AIM OF THE EXERCISE ▸
Once the line with "decode .fall 0b00000100#8" is found in the data, output it and each following line exactly, up to and including the line with "decode .fall 0b00001000#8", and nothing before or after.

•••••

-- ==== Sys2Proof/Tests/Slice0.lean ====
section
/-! SUPPORT. Tests: the decoder on words of the opcode map, single steps with results from the spec's own
examples and vectors, and a witness for the hypotheses of every statement. -/

namespace Sys2Proof.Tests

open Sys2Proof.Machine

/-! ### Well-formedness and decoding -/

/-- The address bytes 0xA0 and 0xA1 are no ADDR_OTHER. -/
theorem test_wellFormed_refuses_selects :
    Instr.wellFormed (.addrOther 0x50#7 0#1) = false ∧ Instr.wellFormed (.addrOther 0x50#7 1#1) = false := by
  decide

theorem test_wellFormed_accepts :
    Instr.wellFormed (.addrOther 0x51#7 0#1) = true ∧ Instr.wellFormed (.addrOther 0x00#7 1#1) = true := by
  decide

/-- Words of format EV, from the opcode map (R106). -/
theorem test_decode_ev :
    decode .ev 0b00000000#8 = .ok .c0 ∧
    decode .ev 0b00000001#8 = .ok .c1 ∧
    decode .ev 0b00000010#8 = .ok .d0 ∧
    decode .ev 0b00000011#8 = .ok .d1 ∧
    decode .ev 0b00000100#8 = .ok .r := by
  refine ⟨rfl, rfl, rfl, rfl, rfl⟩

/-- Words of format CLK, from the opcode map (R106). -/
theorem test_decode_clk :
    decode .clk 0b00000000#8 = .ok (.clkSameLo false) ∧
    decode .clk 0b00000001#8 = .ok (.clkSameLo true) ∧
    decode .clk 0b00000110#8 = .ok (.clkSameHi false) ∧
    decode .clk 0b00000111#8 = .ok (.clkSameHi true) ∧
    decode .clk 0b00000010#8 = .ok (.clkRise false) ∧
    decode .clk 0b00000011#8 = .ok (.clkRise true) ∧
    decode .clk 0b00000100#8 = .ok (.clkFall false) ∧
    decode .clk 0b00000101#8 = .ok (.clkFall true) := by
  refine ⟨rfl, rfl, rfl, rfl, rfl, rfl, rfl, rfl⟩

/-- Words of format DAT, from the opcode map (R106). -/
theorem test_decode_dat :
    decode .dat 0b00000000#8 = .ok (.datSameLo false) ∧
    decode .dat 0b00000001#8 = .ok (.datSameLo true) ∧
    decode .dat 0b00000110#8 = .ok (.datSameHi false) ∧
    decode .dat 0b00000111#8 = .ok (.datSameHi true) ∧
    decode .dat 0b00000010#8 = .ok .datRiseClklow ∧
    decode .dat 0b00000100#8 = .ok .datFallClklow ∧
    decode .dat 0b00000101#8 = .ok .datStart ∧
    decode .dat 0b00000011#8 = .ok .datStop := by
  refine ⟨rfl, rfl, rfl, rfl, rfl, rfl, rfl, rfl⟩

/-- Words of format FALL, from the opcode map (R106). -/
theorem test_decode_fall :
    decode .fall 0b00000000#8 = .ok .fallIdle ∧
    decode .fall 0b00000001#8 = .ok .fallStartWait ∧
    decode .fall 0b00000010#8 = .ok .fallGetAddress ∧
    decode .fall 0b00000011#8 = .ok .fallAddressWriteAck ∧
    decode .fall 0b00000100#8 = .ok .fallAddressReadAck ∧
    decode .fall 0b00000101#8 = .ok .fallGetRegNr ∧
    decode .fall 0b00000110#8 = .ok .fallRegNrAck ∧
    decode .fall 0b00000111#8 = .ok .fallReadRegs ∧
    decode .fall 0b00001000#8 = .ok .fallReadAck ∧
    decode .fall 0b00001001#8 = .ok .fallWriteRegs ∧
    decode .fall 0b00001010#8 = .ok .fallWriteAck := by
  refine ⟨rfl, rfl, rfl, rfl, rfl, rfl, rfl, rfl, rfl, rfl, rfl⟩

/-- Words of format ADDR, from the opcode map (R106). -/
theorem test_decode_addr :
    decode .addr 0b10100000#8 = .ok .slaW ∧
    decode .addr 0b10100001#8 = .ok .slaR ∧
    decode .addr 0b10100010#8 = .ok (.addrOther 0b1010001#7 0b0#1) ∧
    decode .addr 0b10100011#8 = .ok (.addrOther 0b1010001#7 0b1#1) ∧
    decode .addr 0b00000000#8 = .ok (.addrOther 0b0000000#7 0b0#1) := by
  refine ⟨rfl, rfl, rfl, rfl, rfl⟩

/-- Words of format WADDR, from the opcode map (R106). -/
theorem test_decode_waddr_part1 :
    decode .waddr 0b00000000#8 = .ok .wControl ∧
    decode .waddr 0b00000001#8 = .ok .wCentiseconds ∧
    decode .waddr 0b00000010#8 = .ok .wSeconds ∧
    decode .waddr 0b00000011#8 = .ok .wMinutes ∧
    decode .waddr 0b00000100#8 = .ok .wHours ∧
    decode .waddr 0b00000101#8 = .ok .wYearDate ∧
    decode .waddr 0b00000110#8 = .ok .wWeekdayMonth ∧
    decode .waddr 0b00000111#8 = .ok .wTimerDays ∧
    decode .waddr 0b00001000#8 = .ok .wAlarmControl ∧
    decode .waddr 0b00001001#8 = .ok .wAlarmCentiseconds ∧
    decode .waddr 0b00001010#8 = .ok .wAlarmSeconds ∧
    decode .waddr 0b00001011#8 = .ok .wAlarmMinutes ∧
    decode .waddr 0b00001100#8 = .ok .wAlarmHours ∧
    decode .waddr 0b00001101#8 = .ok .wAlarmDate := by
  refine ⟨rfl, rfl, rfl, rfl, rfl, rfl, rfl, rfl, rfl, rfl, rfl, rfl, rfl, rfl⟩

/-- Words of format WADDR, from the opcode map (R106). -/
theorem test_decode_waddr_part2 :
    decode .waddr 0b00001110#8 = .ok .wAlarmMonth ∧
    decode .waddr 0b00001111#8 = .ok .wAlarmTimer ∧
    decode .waddr 0b00010101#8 = .ok (.wRam16To31 5#4) ∧
    decode .waddr 0b00011111#8 = .ok (.wRam16To31 15#4) ∧
    decode .waddr 0b00100101#8 = .ok (.wRam32To63 5#5) ∧
    decode .waddr 0b00111111#8 = .ok (.wRam32To63 31#5) ∧
    decode .waddr 0b01000101#8 = .ok (.wRam64To127 5#6) ∧
    decode .waddr 0b01111111#8 = .ok (.wRam64To127 63#6) ∧
    decode .waddr 0b10000101#8 = .ok (.wRam128To255 5#7) ∧
    decode .waddr 0b11111111#8 = .ok (.wRam128To255 127#7) := by
  refine ⟨rfl, rfl, rfl, rfl, rfl, rfl, rfl, rfl, rfl, rfl⟩
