-- ==== Sys2Proof/Config.lean ====
section
/-!
DEFINITION. What one implementation fixes and the free values (opaque: nothing in Lean can
evaluate one). Each free value is named in a row of notes/assumptions.
-/
namespace Sys2Proof.Config

/-- Free values: the `n`-th value that the specification leaves open, as a natural number.
`n` is State.free, which the step advances at each use. -/
opaque freeNat : Nat → Nat

/-- The `n`-th open value as `w` bits. -/
def freeBits (w n : Nat) : BitVec w := BitVec.ofNat w (freeNat n)

/-- Dword `i` of a root port's configuration header and capabilities where the specification gives no
content: an open value, fixed for the part (R378, notes/assumptions/36.md). -/
opaque rpHeader : Nat → Nat
/-- Byte offset of the DPC Status register in a root port's configuration space: open (R388). -/
opaque dpcStatusOff : Nat
/-- Byte offset of Root Control in a root port's configuration space: open (R381). -/
opaque rootControlOff : Nat

/-- Dword `i` of the endpoint function's configuration space where the specification gives no content: an open value
(R392, notes/assumptions/36.md). -/
opaque epHeader : Nat → Nat
/-- Byte offset of Device Control in the endpoint function's configuration space: open (R392, R396). -/
opaque epDevCtlOff : Nat

/-- The SHA-384 hash of Menkole's signing key, fused into key-hash slot 0 at manufacture: open (R503). -/
opaque slot0Hash : Nat

/-- INFO of an error-log entry whose rule says what the entry names and not where: an open function of what
is named, its first element numbering the kind of event (R514, notes/assumptions/44.md). -/
opaque logInfo : List Nat → Nat

/-- The 64-bit secret that draw `n` from Easel's random source gives core `c`: open (R170). -/
opaque btbSecret (c n : Nat) : Dword

/-- The branch target buffer set of a fetch block, its address hashed with a secret, zero for U and S entries: open (R170,
notes/assumptions/76.md). -/
opaque btbHash (secret : Dword) (block : Nat) : Nat

/-- The set hash of the L2 TLB over page number, page size and ASID: open (R202, notes/assumptions/76.md). -/
opaque tlbHash (page size asid : Nat) : Nat

/-- The set of an IOTLB entry over domain, PSID, page number and page size: open (R213, notes/assumptions/85.md). -/
opaque iotlbHash (domain psid page size : Nat) : Nat

/-- What a byte of DRAM that nothing has written reads as (DESIGN CHOICE, notes/assumptions/3.md). -/
def dramReset : Byte := 0

end Sys2Proof.Config
end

•••••

REPLY TO THE TASK ▸
    decode .fall 0b00000100#8 = .ok .fallAddressReadAck ∧
    decode .fall 0b00000101#8 = .ok .fallGetRegNr ∧
    decode .fall 0b00000110#8 = .ok .fallRegNrAck ∧
    decode .fall 0b00000111#8 = .ok .fallReadRegs ∧
    decode .fall 0b00001000#8 = .ok .fallReadAck ∧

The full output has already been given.